Me da el pálpito que el primer trimestre de este año 2011 no va a ser muy prolífico para el Blog. A la vuelta me espera el inicio de una asignatura acorde a los nuevos planes de estudio (Grado en Química), lo que ya me está martirizando en los días finales de mi licencia sabática. Y el caso es que debiera emplearme más a fondo en los objetivos del Blog. Porque, como veis en el logo que preside esta entrada, 2011 ha sido declarado Año Internacional de la Química, en una iniciativa conjunta entre la IUPAC (Unión Internacional de la Química Pura y Aplicada) y la UNESCO.

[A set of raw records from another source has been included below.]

-- ==== Sys2Proof/Laws/Control.lean ====
section
/-! SUPPORT. Writes of PG_CTRL (Table 2.6): what the commands that set or clear its bits do, once for all of them. -/

namespace Sys2Proof.Machine

/-- A field taken from a word that agrees on it changes nothing. -/
theorem mergeFld_self (v w : W64) (lo len : Nat) (h : v &&& maskOf lo len = w &&& maskOf lo len) : mergeFld v w lo len = v := by
  unfold mergeFld; rw [← h]; ext i hi; simp; cases v[i] <;> simp

/-- Two words agree on a field of one bit if they agree on the bit. -/
theorem and_mask_iff (v w : W64) (lo : Nat) (hlo : lo < 64) : v &&& maskOf lo 1 = w &&& maskOf lo 1 ↔ bit v lo = bit w lo := by
  constructor
  · intro h
    have := congrArg (fun x => x.getLsbD lo) h
    simpa [BitVec.getLsbD_and, getLsbD_maskOf _ _ _ hlo, bit] using this
  · intro h
    apply BitVec.eq_of_getLsbD_eq
    intro i hi
    rw [BitVec.getLsbD_and, BitVec.getLsbD_and, getLsbD_maskOf _ _ _ hi]
    by_cases h1 : i = lo
    · subst h1; unfold bit at h; rw [h]
    · have : ¬ (lo ≤ i ∧ i < lo + 1) := by omega
      rcases not_and_or.mp this with h2 | h2 <;> simp [h2]

/-- The row of PG_CTRL. -/
theorem rowAt_ctrl (pg : Page) : pg.rowAt 0x10 = some ⟨0x10, 1, 0x8, [⟨0, 1, .rw, 0⟩, ⟨1, 1, .w1s, 0⟩, ⟨2, 1, .rw, 0⟩, ⟨3, 1, .rws, 0⟩]⟩ := rfl

/-- A write of PG_CTRL that keeps its writable fields stores what it held. -/
theorem writeFields_ctrl (d : Dev) (pg : Page) (x : W64) (h0 : bit x 0 = rb d pg 0x10 0) (h2 : bit x 2 = rb d pg 0x10 2) (h3 : bit x 3 = rb d pg 0x10 3) :
    writeFields d pg 0x10 x = wr d pg 0x10 (rd d pg 0x10) := by
  have e0 : rd d pg 0x10 &&& maskOf 0 1 = x &&& maskOf 0 1 := (and_mask_iff _ _ _ (by decide)).mpr h0.symm
  have e2 : rd d pg 0x10 &&& maskOf 2 1 = x &&& maskOf 2 1 := (and_mask_iff _ _ _ (by decide)).mpr h2.symm
  have e3 : rd d pg 0x10 &&& maskOf 3 1 = x &&& maskOf 3 1 := (and_mask_iff _ _ _ (by decide)).mpr h3.symm
  unfold writeFields
  rw [rowAt_ctrl]
  simp only [List.foldl, fieldWrite, List.any, beq_iff_eq]
  rw [mergeFld_self _ _ _ _ e0, mergeFld_self _ _ _ _ e2, mergeFld_self _ _ _ _ e3, e3]
  simp

/-- ENABLE, FREEZE and SIG_EN keep their values. -/
theorem keepBits_ctrl (pg : Page) : keepBits pg 0x10 = 0xd := by
  unfold keepBits; rw [rowAt_ctrl]; decide

/-- Setting and clearing bits of PG_CTRL by an accepted write: a refused ENABLE, the snapshot, ENABLE, SRST. -/
theorem regBits_ctrl (mem : List Host.Cell) (d : Dev) (m : Master) (pg : Page) (h : Safety.Accepts d m pg) (set clear : W64)
    (hs3 : bit set 3 = false) (hc3 : bit clear 3 = false) :
    regBits mem d m pg 0x10 set clear =
      (if bit set 0 && !bit clear 0 && !enabled d pg && enableRefused d pg then invalidValue d pg else
        let e := wr d pg 0x10 (rd d pg 0x10)
        let f := ((rb d pg 0x10 2 || bit set 2) && !bit clear 2)
        let d2 := if f = rb d pg 0x10 2 then e else freezeOp mem e pg f
        let d3 := if (enabled d pg || bit set 0) && !bit clear 0 then enablePage d2 pg else disablePage d2 pg
        if bit set 1 && !bit clear 1 then softResetOp d3 pg else d3) := by
  have mb : ∀ (v : W64) (i : Nat), i < 64 → bit (mergeFld (mergeFld v (rd d pg 0x10) 0 1) (rd d pg 0x10) 2 1) i = if i = 0 ∨ i = 2 then rb d pg 0x10 i else bit v i := by
    intro v i hi
    unfold bit rb
    rw [getLsbD_mergeFld _ _ _ _ _ hi, getLsbD_mergeFld _ _ _ _ _ hi]
    by_cases h1 : i = 2
    · subst h1; rw [if_pos (by omega), if_pos (by omega)]; rfl
    · by_cases h2 : i = 0
      · subst h2; rw [if_neg (by omega), if_pos (by omega), if_pos (by omega)]; rfl
      · rw [if_neg (by omega), if_neg (by omega), if_neg (by omega)]
  unfold regBits
  rw [regPut_accepts _ _ _ _ _ _ h (by decide) (.inl (by decide)), regWrite_header _ _ _ _ _ _ (by decide), keepBits_ctrl]
  generalize hv : (rd d pg 16 &&& 13 ||| set) &&& ~~~clear = v
  have vb : ∀ i, i < 64 → bit v i = (((rb d pg 0x10 i && bit 13 i) || bit set i) && !bit clear i) := by
    intro i hi; subst hv; simp [bit, rb, hi]
  have v0 := vb 0 (by decide)
  have v1 := vb 1 (by decide)
  have v2 := vb 2 (by decide)
  have v3 := vb 3 (by decide)
  rw [show bit 13 0 = true by decide] at v0
  rw [show bit 13 1 = false by decide] at v1
  rw [show bit 13 2 = true by decide] at v2
  rw [show bit 13 3 = true by decide, hs3, hc3] at v3
  simp only [Bool.and_true, Bool.and_false, Bool.or_false, Bool.false_or, Bool.not_false, Bool.false_and] at v0 v1 v2 v3
  have hw : headerWrite mem d m pg 0x10 v = pgCtrlWrite mem d pg v := by unfold headerWrite; simp
  rw [hw]
  unfold pgCtrlWrite
  have hcond : (bit v 0 && !enabled d pg && enableRefused d pg) = (bit set 0 && !bit clear 0 && !enabled d pg && enableRefused d pg) := by
    rw [v0]; unfold enabled; cases rb d pg 0x10 0 <;> simp
  rw [hcond]
  dsimp only
  split
  · rfl
  · rw [writeFields_ctrl d pg _ (by rw [mb _ _ (by decide)]; simp) (by rw [mb _ _ (by decide)]; simp) (by rw [mb _ _ (by decide), v3]; simp)]
    rw [v1, v0, v2]
    simp only [enabled]
    rfl

/-- ENABLE is as it was after PG_CTRL is stored again. -/
theorem enabled_rewritten (d : Dev) (pg : Page) : enabled (wr d pg 0x10 (rd d pg 0x10)) pg = enabled d pg := by
  unfold enabled rb; rw [rd_wr_same]

/-- An accepted write of SRST: a block soft reset, PG_CTRL stored again. -/
theorem regBits_srst (mem : List Host.Cell) (d : Dev) (m : Master) (pg : Page) (h : Safety.Accepts d m pg) :
    regBits mem d m pg 0x10 2 0 = softResetOp (wr d pg 0x10 (rd d pg 0x10)) pg := by
  rw [regBits_ctrl mem d m pg h 2 0 (by decide) (by decide)]
  rw [show bit (2 : W64) 0 = false by decide, show bit (0 : W64) 0 = false by decide, show bit (2 : W64) 2 = false by decide,
    show bit (0 : W64) 2 = false by decide, show bit (2 : W64) 1 = true by decide, show bit (0 : W64) 1 = false by decide]
  simp only [Bool.false_and, Bool.or_false, Bool.not_false, Bool.and_true, Bool.false_eq_true, if_false, if_true]
  congr 1
  split
  · rename_i h'; unfold enablePage; rw [enabled_rewritten, h', if_pos rfl]
  · rename_i h'; unfold disablePage; rw [enabled_rewritten]; simp [h']

/-! ### Registers written back with a bit that only acts -/

/-- The kinds of fields that keep their value when software writes back what it read. -/
def keeps (k : Kind) : Bool := k == .rw || k == .rws || k == .rwd || k == .rwl

/-- Clearing no bit. -/
theorem and_not_zero (v : W64) : v &&& ~~~(0 : W64) = v := by
  rw [show ~~~(0 : W64) = BitVec.allOnes 64 by decide, BitVec.and_allOnes]

/-- A field whose value is written back, or that a write cannot change, keeps its value and records no refusal. -/
theorem fieldWrite_same (d : Dev) (pg : Page) (old x : W64) (f : Fld)
    (h1 : f.kind = .w1c → x &&& maskOf f.lo f.len = 0) (h2 : keeps f.kind = true → old &&& maskOf f.lo f.len = x &&& maskOf f.lo f.len) :
    fieldWrite d pg old x f (old, none) = (old, none) := by
  unfold fieldWrite
  dsimp only
  cases hk : f.kind with
  | w1c => show (old &&& ~~~(x &&& maskOf f.lo f.len), none) = (old, none); rw [h1 hk, and_not_zero]
  | ro => rfl
  | w1s => rfl
  | wo => rfl
  | ctr => rfl
  | rw => have h := h2 (by rw [hk]; rfl); simp [mergeFld_self _ _ _ _ h]
  | rws => have h := h2 (by rw [hk]; rfl); simp [mergeFld_self _ _ _ _ h, h]
  | rwd => have h := h2 (by rw [hk]; rfl); simp [mergeFld_self _ _ _ _ h, h]
  | rwl => have h := h2 (by rw [hk]; rfl); simp [mergeFld_self _ _ _ _ h, h]

/-- A register whose writable fields are written back is stored as it was. -/
theorem writeFields_same (d : Dev) (pg : Page) (off : Nat) (x : W64) (r : Row) (hr : pg.rowAt off = some r)
    (hc : ∀ f ∈ r.flds, f.kind ≠ .ctr) (h1 : ∀ f ∈ r.flds, f.kind = .w1c → x &&& maskOf f.lo f.len = 0)
    (h2 : ∀ f ∈ r.flds, keeps f.kind = true → rd d pg off &&& maskOf f.lo f.len = x &&& maskOf f.lo f.len) :
    writeFields d pg off x = Safety.rewritten d pg off := by
  have key : ∀ l : List Fld, (∀ f ∈ l, f ∈ r.flds) →
      l.foldl (fun acc f => fieldWrite d pg (rd d pg off) x f acc) (rd d pg off, none) = (rd d pg off, none) := by
    intro l
    induction l with
    | nil => intro _; rfl
    | cons f l ih =>
      intro hl
      rw [List.foldl_cons, fieldWrite_same d pg _ x f (h1 f (hl f (by simp))) (h2 f (hl f (by simp)))]
      exact ih fun g hg => hl g (by simp [hg])
  unfold writeFields
  rw [hr]
  dsimp only
  rw [if_neg (by simpa using hc), key r.flds fun f hf => hf]
  rfl

/-- What `regBits` writes to set bits that only act, on a row whose other writable fields it keeps. -/
theorem writeFields_act (d : Dev) (pg : Page) (off : Nat) (set : W64) (r : Row) (hr : pg.rowAt off = some r)
    (h : r.flds.all (fun f => f.kind != .ctr && f.kind != .w1c && (!keeps f.kind ||
      (r.bits keeps &&& maskOf f.lo f.len == maskOf f.lo f.len && set &&& maskOf f.lo f.len == 0))) = true) :
    writeFields d pg off ((((rd d pg off) &&& keepBits pg off) ||| set) &&& ~~~0) = Safety.rewritten d pg off := by
  have hk : keepBits pg off = r.bits keeps := by unfold keepBits; rw [hr]; rfl
  rw [List.all_eq_true] at h
  refine writeFields_same d pg off _ r hr ?_ ?_ ?_
  · intro f hf; have := h f hf; simp at this; exact this.1.1
  · intro f hf hw; have := h f hf; simp at this; exact absurd hw this.1.2
  · intro f hf hw
    have h' := h f hf
    simp [hw] at h'
    obtain ⟨-, h3, h4⟩ := h'
    rw [hk, and_not_zero]
    ext i hi
    have e3 := congrArg (fun v : W64 => v[i]) h3
    have e4 := congrArg (fun v : W64 => v[i]) h4
    simp at e3 e4 ⊢
    revert e3 e4
    cases (maskOf f.lo f.len)[i] <;> cases (rd d pg off)[i] <;> cases set[i] <;> cases (r.bits keeps)[i] <;> simp

/-- An accepted write that sets bits of a register above the header, its other writable fields as they are. -/
theorem regBits_set (mem : List Host.Cell) (d : Dev) (m : Master) (pg : Page) (off : Nat) (set : W64) (h : Safety.Accepts d m pg)
    (h8 : off % 8 = 0) (hs : off < 0x800 ∨ off < 0x1000 ∧ pg.hasShadow = false) :
    regBits mem d m pg off set 0 = regWrite mem d m pg off (((rd d pg off &&& keepBits pg off) ||| set) &&& ~~~0) :=
  regPut_accepts mem d m pg off _ h h8 hs

/-- A bit of what `regBits` writes: set, or kept. -/
theorem bit_act (v k set : W64) (i : Nat) : bit ((v &&& k ||| set) &&& ~~~0) i = ((bit v i && bit k i) || bit set i) := by
  rw [and_not_zero]; simp [bit]

end Sys2Proof.Machine
end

No es que yo sea, en general, muy partidario de la celebración de los años dedicados a lo que sea. Entiendo que, en primer lugar, la cosa a la que se dedica el año no está en muy buena situación (y en el caso que nos ocupa me molesta). Y, segundo, es dudoso que pueda servir para algo. Pero en el año que empieza, la American Chemical Society (ACS), a la que pertenezco, va a organizar una serie de eventos y a poner en circulación una serie de propuestas que espero que me den muchos motivos para generar, desde mi particular óptica, nuevas entradas. Para empezar, he colocado entre los blogs favoritos (a la derecha) un link que, cada día, detallará una efeméride química durante 2011.

Todo ello para contribuir, en el pequeño ámbito de diseminación que yo tengo, a una mejor percepción de la Química y, sobre todo, para disparar contra todo lo que se mueva en el deterioro de esa percepción.

Y como no sólo de entradas vive el Búho, anuncio ya que el 17 de este mes participaré en el primer Máster organizado por el Basque Culinary Center (BCC), con una charla en la que trataré de desmitificar algunos conceptos ligados al mal uso que del nombre y el adjetivo químico/a se hace en el ámbito de la cocina (al menos eso es lo que me ha pedido mi amigo Xabi Gutierrez, que coordina el Curso). Y, si algo no se tuerce, impartiré en febrero una charla sobre la Químifobia en los actos que la Universitat Rovira i Virgili de Tarragona organiza dentro de este Año Internacional de la Química.

Así que más vale que aproveche estos días en Murcia, porque me da que, a partir del sábado, no me va a quedar mucho tiempo libre.